Stored items from a collection
□ □ □
-- ==== Sys2Proof/Machine/Sched.lean ====
section
/-! DEFINITION. Actors, tokens and firings (R205 to R215, R219 to R223): the scoreboard, the unit queues, speculation, and
the meanings of SPECULATIVE_FIRE, FIRE_SYNC and FIRE_CLOSE. -/

namespace Sys2Proof.Machine

/-! ### Contexts -/

/-- Actor a's context on a tile. -/
def ctxOf (s : State) (t a : Nat) : ActorSt := (tileAt s t).sched.ctx.at a {}

/-- An actor context changed. -/
def modActor (s : State) (t a : Nat) (f : ActorSt → ActorSt) : State :=
  modSched s t (fun x => { x with ctx := x.ctx.put a (f (x.ctx.at a {})) })

/-- COND, SPECULABLE, GATE_CLOSE, TOLERATE, REMOTE (R197). -/
def ActorRec.cond (r : ActorRec) : Bool := r.flags.testBit 0
def ActorRec.speculable (r : ActorRec) : Bool := r.flags.testBit 1
def ActorRec.gateClose (r : ActorRec) : Bool := r.flags.testBit 2
def ActorRec.tolerate (r : ActorRec) : Bool := r.flags.testBit 3
def ActorRec.remote (r : ActorRec) : Bool := r.flags.testBit 4

/-- KIND codes. -/
def kindBody : Nat := 1
def kindPass : Nat := 2
def kindDma : Nat := 3
def kindSync : Nat := 4
def kindClose : Nat := 5

/-- Whether an edge or a bucket's done token feeds a slot (R206). -/
def isFed (s : State) (q t a slot : Nat) : Bool :=
  let p := partAt s q
  let l := localOfTile p t
  (partTiles p).any (fun u => (tileAt s u).conf.edges.any (fun e => e.tile = l && e.actor = a && e.slot = slot))
    || (imageOf p).buckets.any (fun b => b.doneTile = l && b.doneActor = a && b.doneSlot = slot)

/-- The assigned tick of an actor (R213). -/
def assignedTick (p : Part) (r : ActorRec) : Nat := p.ctx.firstTick + p.ctx.shift + r.tickOffset

/-- Whether an actor's run-ahead window is open (R213, R428). -/
def windowOpen (s : State) (p : Part) (r : ActorRec) : Bool :=
  decide (p.state = .running) && p.ctx.active && !p.ctx.waitResult && !p.preemptDue
    && decide (max p.ctx.firstTick (assignedTick p r - r.runahead) ≤ now s)

/-- Whether slot i of an actor holds its NEED (R206). -/
def slotFull (s : State) (q t a : Nat) (r : ActorRec) (i : Nat) : Bool :=
  decide (r.need.getD i 0 ≤ (ctxOf s t a).counts.getD i 0) || (!r.remote && !isFed s q t a i)

/-- Whether an actor is ready (R206). -/
def isReady (s : State) (q t a : Nat) (r : ActorRec) : Bool :=
  windowOpen s (partAt s q) r && decide ((ctxOf s t a).fired < r.firings) && !(ctxOf s t a).specOpen
    && (List.range r.slots).all (slotFull s q t a r)

/-- The actors that have become ready join their queues in order (R209). -/
def refresh (s : State) (t : Nat) : State :=
  match partOfTile s t with
  | none => s
  | some q =>
    if (tileAt s t).sched.stopped then s
    else
      (withPos (tileAt s t).conf.actors).foldl (fun s x =>
        if isReady s q t x.1 x.2 && !(tileAt s t).sched.ready.any (fun f => f.actor = x.1) then
          modSched s t (fun c => { c with
            ready := c.ready ++ [{ actor := x.1, tick := assignedTick (partAt s q) x.2, order := c.order }]
            order := c.order + 1 })
        else s) s

/-! ### Tokens (R205) -/

/-- A token's 128 bits. -/
def tokenBits (actor slot : Nat) (taken : Bool) (tile tick epoch : Nat) : BitVec 128 :=
  BitVec.ofNat 128 (actor % 2 ^ 11 + slot % 8 * 2 ^ 11 + b2n taken * 2 ^ 14 + tile % 2 ^ 10 * 2 ^ 16
    + tick % 2 ^ 24 * 2 ^ 32 + epoch % 2 ^ 16 * 2 ^ 64)

/-- A firing's tokens: one per edge of its actor, each TAKEN bit by position (R208). -/
def firingTokens (s : State) (q t : Nat) (r : ActorRec) (f : Firing) : List (BitVec 128) :=
  let p := partAt s q
  (withPos (((tileAt s t).conf.edges.drop r.outFirst).take r.outCount)).map (fun x =>
    tokenBits x.2.actor x.2.slot (f.taken.getD x.1 false) (tileOfLocal p x.2.tile) f.tick p.abortEpoch)

/-- Tokens put on the mesh by a unit: a tile, or engine e as 1024 + e. -/
def sendTokens (s : State) (src : Nat) (l : List (BitVec 128)) : State := { s with tokens := s.tokens ++ l.map (fun k => (src, k)) }

/-- The fabric engine as a unit of the data mesh. -/
def fabricUnit : Nat := 1025

/-- The destination tile of a token. -/
def tokenTile (k : BitVec 128) : Nat := field k.toNat 16 10

/-- Whether two tokens under way go from one unit to one tile. -/
def sameRoute (x y : Nat × BitVec 128) : Bool := decide (x.1 = y.1) && decide (tokenTile x.2 = tokenTile y.2)

/-! ### Layers (R130 to R134) -/

/-- The last rung of a layer's ladder. -/
def lastRung (p : Part) (slot : Nat) : Nat := (((layerOf p slot).map LayerRec.rungs).getD []).length - 1

/-- The rung a layer starts at: the higher of the latched START_RUNG and its preset (R134). -/
def firstRung (p : Part) (slot : Nat) : Nat :=
  min (max (latchedAnchor p slot).startRung (p.ctx.presets.at slot 0)) (lastRung p slot)

/-- A layer's course in the attempt. -/
def layerRunOf (p : Part) (slot : Nat) : LayerRun := p.ctx.layers.at slot { rung := firstRung p slot }

/-- A layer's course changed. -/
def modLayer (s : State) (q slot : Nat) (f : LayerRun → LayerRun) : State :=
  modCtx s q (fun c => { c with layers := c.layers.put slot (f (layerRunOf (partAt s q) slot)) })

/-- A layer is running once a firing of it does its work. -/
def layerRuns (s : State) (t : Nat) (r : ActorRec) (work : Bool) : State :=
  match partOfTile s t with
  | some q =>
    if work && (layerOf (partAt s q) r.layerSlot).isSome then modLayer s q r.layerSlot (fun l => { l with running := true }) else s
  | none => s

/-! ### Firing (R207, R209) -/

/-- The TAKEN bit that a firing of a COND actor reads: the last slot-0 token it consumes. -/
def readsTaken (s : State) (t a : Nat) (r : ActorRec) : Bool :=
  (ctxOf s t a).takens.getD (r.need.getD 0 1 - 1) Config.freeTaken

/-- A firing's tokens consumed. -/
def consume (s : State) (t a : Nat) (r : ActorRec) : State :=
  modActor s t a (fun c =>
    { c with
      counts := (List.range 8).map (fun i => c.counts.getD i 0 - r.need.getD i 0)
      takens := c.takens.drop (r.need.getD 0 0)
      fired := c.fired + 1 })

/-- The kinds that share a unit's queue: the scheduler serves SYNC and CLOSE. -/
def sameQueue (k k' : Nat) : Bool := decide (k = k') || (decide (4 ≤ k) && decide (4 ≤ k'))

/-- Whether firing f is served before g. -/
def servedBefore (f g : Firing) : Bool :=
  decide (f.tick < g.tick ∨ (f.tick = g.tick ∧ ((!f.spec && g.spec) = true ∨ (f.spec = g.spec ∧ f.order < g.order))))

/-- Firings so far of the PASS actors that name a plan, or none where no actor names it. -/
def planFired (s : State) (t i : Nat) : Option Nat :=
  ((withPos (tileAt s t).conf.actors).find? (fun x => x.2.kind = kindPass && x.2.arg = i)).map (fun x => (ctxOf s t x.1).fired)

/-- The turn of a plan of a layer that continues its accumulation: such plans fire in FEED-record order (R559). -/
def passTurn (s : State) (t : Nat) (f : Firing) (r : ActorRec) : Bool :=
  let slot := (feedRec s t r.arg).layerSlot
  let mine := (ctxOf s t f.actor).fired
  !layerContinues (partAt s (partNum s t)) slot || f.rerun
    || (withPos (tileAt s t).conf.feeds).all (fun x =>
        decide (x.2.kind ≠ 2 ∨ x.2.layerSlot ≠ slot) || decide (x.1 = r.arg)
          || (match planFired s t x.1 with
              | none => true
              | some n => if x.1 < r.arg then decide (mine < n) else decide (mine ≤ n)))

/-- The kind of a firing's actor, 0 for none. -/
def kindOf (s : State) (t : Nat) (f : Firing) : Nat := ((actorRec s t f.actor).map ActorRec.kind).getD 0

/-- Whether a speculative firing may be served: no other firing of the same or a lower assigned tick waits in its queue (R209). -/
def specTurn (s : State) (t : Nat) (f : Firing) : Bool :=
  !f.spec || !((tileAt s t).sched.ready).any (fun g => !g.spec && sameQueue (kindOf s t g) (kindOf s t f) && decide (g.tick ≤ f.tick))

/-- The firing a unit's queue serves next: no guard stops it (R209, R269). -/
def nextFiring (s : State) (t kind : Nat) : Option Firing :=
  let fit (f : Firing) : Bool :=
    (match actorRec s t f.actor with
      | some r => sameQueue r.kind kind && (decide (r.kind ≠ kindPass) || passTurn s t f r)
      | none => false) && !guardStops s t f.actor && specTurn s t f
  (((tileAt s t).sched.ready).filter fit).foldl (fun b f =>
    match b with
    | none => some f
    | some g => if servedBefore f g then some f else some g) none

/-- A firing taken from its queue by its unit: its tokens are consumed, and it reads whether it does its work. A speculative
firing reserves its tokens and consumes none (R219). -/
def takeFiring (s : State) (t : Nat) (f : Firing) (r : ActorRec) : Firing × State :=
  let s00 := modSched s t (fun c => { c with ready := c.ready.filter (fun g => g.order ≠ f.order) })
  let s0 := if f.spec then s00 else guardRelease s00 t f.actor
  let work := f.spec || f.rerun || !r.cond || readsTaken s t f.actor r
  let f1 := { f with
    work := work
    finished := !work
    taken := List.replicate r.outCount work }
  let s1 := if f.spec || f.rerun then s0 else consume s0 t f.actor r
  (f1, refresh (modSched (layerRuns s1 t r (work && !f.spec)) t (fun c => { c with running := c.running ++ [f1] })) t)

/-- The first entry of a list that meets a condition, changed. -/
def modFirst {α : Type} (c : α → Bool) (f : α → α) : List α → List α
  | [] => []
  | x :: l => if c x then f x :: l else x :: modFirst c f l

/-- An actor's oldest running firing changed. -/
def modFiring (s : State) (t a : Nat) (f : Firing → Firing) : State :=
  modSched s t (fun c => { c with running := modFirst (fun x => x.actor = a && !x.finished) f c.running })

/-- A running firing's work done. -/
def finishFiring (s : State) (t a : Nat) : State := modFiring s t a (fun f => { f with finished := true })

/-- A unit's next firing of a kind, taken, where the tile may fire. -/
def fireOf (s : State) (t kind : Nat) : Option (Firing × ActorRec × State) :=
  if (tileAt s t).sched.stopped then none
  else
    match nextFiring s t kind with
    | none => none
    | some f =>
      match actorRec s t f.actor with
      | none => none
      | some r =>
        if r.kind = kind then
          let x := takeFiring s t f r
          some (x.1, r, x.2)
        else none

/-! ### Work of a tick (R215) -/

/-- Whether a tile's work for a tick offset is complete. -/
def workDone (s : State) (t off : Nat) : Bool :=
  (withPos (tileAt s t).conf.actors).all (fun x =>
    decide (x.2.tickOffset ≠ off)
      || (decide ((ctxOf s t x.1).completed = x.2.firings)
          && (isIncomplete (partAt s (partNum s t)) || (tileAt s t).sched.updates.all (fun u => u.1 ≠ x.1))))

/-- The tile's finish cycle noted where its work of the current tick, incomplete in the state before, has become complete (R215). -/
def noteFinish (old s : State) (t : Nat) : State :=
  match partOfTile s t with
  | none => s
  | some q =>
    let p := partAt s q
    let off := offsetOf p (now s)
    if p.ctx.active && workDone s t off && !workDone old t off then
      modSched s t (fun c => { c with finish := s.cycle - s.tick.began })
    else s

/-! ### Speculation (R219 to R223) -/

/-- Whether a slot serves a transfer of the list that a tile's DMA engine runs. -/
def SlotUse.ofTile (t : Nat) : SlotUse → Bool
  | .dma u _ => decide (u = t)
  | .read u _ _ _ | .trailer u _ => decide (u = t)
  | _ => false

/-- Whether the DMA engine of a tile runs a speculative list of an actor. -/
def specRun (s : State) (t a : Nat) : Bool := ((tileAt s t).dma.head?).any (fun d => d.spec && decide (d.actor = some a))

/-- The transfers of a tile's list let go: its queued requests are dropped, its slots and credits released (R223). -/
def dropTransfers (s : State) (q t : Nat) : State :=
  let keep (o : OutPkt) : Bool := !(o.usage.ofTile t)
  let s1 := { s with
    flows := s.flows.map (fun f => { f with queue := f.queue.filter keep })
    ports := s.ports.map (fun x => (x.1, { x.2 with sendReq := x.2.sendReq.filter keep })) }
  let mine (n : Nat) : Bool := decide (n / 65536 = t)
  let s2 := modPart s1 q (fun p => { p with regWait := p.regWait.filter (fun w => !mine w.source) })
  releaseSlots (modFs s2 (fun f => { f with guardWait := f.guardWait.filter (fun x => x.1 ≠ t), waiting := f.waiting.filter (fun w => !mine w.source), issued := f.issued.filter (fun w => !mine w.source) }))
    q (fun x => x.usage.ofTile t)

/-- A speculative firing given up (R221, R223): its held tokens and withheld effects are discarded, its transfers are let go. -/
def cancelSpec (s : State) (q t a : Nat) : State :=
  let mine (f : Firing) : Bool := f.actor = a && f.spec
  let s1 := modSched s t (fun c =>
    { c with
      hold := c.hold.filter (fun x => x.1 ≠ a)
      suspense := c.suspense.drop a
      specDone := c.specDone.filter (fun f => !mine f)
      ready := c.ready.filter (fun f => !mine f)
      running := c.running.filter (fun f => !mine f) })
  let s2 := if specRun s t a then modTile (dropTransfers s1 q t) t (fun x => { x with dma := x.dma.drop 1 }) else s1
  let s3 := modVec s2 t (fun v => if v.body.any (fun b => b.spec && b.actor = a) then { v with body := none } else v)
  modActor (regBump s3 (schReg q 0x38) 0 32 1) t a (fun c => { c with specOpen := false })

/-- The tokens that a tile's unchecked speculative firings hold or will hold (R220). -/
def heldTokens (s : State) (t : Nat) : Nat :=
  let c := (tileAt s t).sched
  ((c.ready ++ c.running).filter Firing.spec).foldl (fun n f => n + ((actorRec s t f.actor).map ActorRec.outCount).getD 0) c.hold.length

/-- SPECULATIVE_FIRE: an actor predicted TAKEN joins its queue on reserved tokens (R219, R220). -/
def speculativeFire (t a confidence : Nat) (predictTaken : Bool) (s : State) : State :=
  match partOfTile s t, actorRec s t a with
  | some q, some r =>
    let p := partAt s q
    let c := ctxOf s t a
    let rule := (imageOf p).predict.find? (fun x => x.kind = 2 && x.tile = localOfTile p t && x.target = a)
    let named := match rule with | some x => decide (x.confidence ≤ confidence) | none => false
    if r.speculable && predictTaken && named && hasPredictor s && windowOpen s p r && !c.specOpen && decide (c.fired < r.firings)
        && (List.range r.slots).all (fun i => decide (i = 0) || slotFull s q t a r i)
        && decide (c.counts.getD 0 0 < r.need.getD 0 0)
        && decide (heldTokens s t + r.outCount ≤ 256) && !(tileAt s t).sched.stopped
        && !(tileAt s t).sched.ready.any (fun f => f.actor = a) then
      modActor (modSched s t (fun x => { x with
        ready := x.ready ++ [{ actor := a, tick := assignedTick p r, order := x.order, spec := true }]
        order := x.order + 1 })) t a (fun c => { c with specOpen := true })
    else s
  | _, _ => s

def execSpeculativeFire (t a confidence : Nat) (predictTaken : Bool) (s : State) : Host.Outcome State Fault Refusal :=
  .next (speculativeFire t a confidence predictTaken s)

/-! ### SYNC and CLOSE -/

/-- FIRE_SYNC: a join of tokens with no work. -/
def fireSync (t : Nat) (s : State) : State :=
  match fireOf s t kindSync with
  | some x => finishFiring x.2.2 t x.1.actor
  | none => s

def execFireSync (t : Nat) (s : State) : Host.Outcome State Fault Refusal := .next (fireSync t s)


/-- FIRE_CLOSE: the tile's part of its layer is finished (R130). -/
def fireClose (t : Nat) (s : State) : State :=
  match fireOf s t kindClose with
  | some x =>
    if !x.1.work then x.2.2
    else
      match partOfTile s t with
      | some q => modLayer x.2.2 q x.2.1.layerSlot (fun l =>
          { l with tilesDone := insertNat l.tilesDone (localOfTile (partAt s q) t) })
      | none => x.2.2
  | none => s

def execFireClose (t : Nat) (s : State) : Host.Outcome State Fault Refusal := .next (fireClose t s)

end Sys2Proof.Machine
end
□ □ □
Quote exactly the first line of the entries and every line after it, stopping with the line that contains "REMOTE (R197). -/".

-- ==== Sys2Proof/Machine/Sched.lean ====
section
/-! DEFINITION. Actors, tokens and firings (R205 to R215, R219 to R223): the scoreboard, the unit queues, speculation, and
the meanings of SPECULATIVE_FIRE, FIRE_SYNC and FIRE_CLOSE. -/

namespace Sys2Proof.Machine

/-! ### Contexts -/

/-- Actor a's context on a tile. -/
def ctxOf (s : State) (t a : Nat) : ActorSt := (tileAt s t).sched.ctx.at a {}

/-- An actor context changed. -/
def modActor (s : State) (t a : Nat) (f : ActorSt → ActorSt) : State :=
  modSched s t (fun x => { x with ctx := x.ctx.put a (f (x.ctx.at a {})) })

/-- COND, SPECULABLE, GATE_CLOSE, TOLERATE, REMOTE (R197). -/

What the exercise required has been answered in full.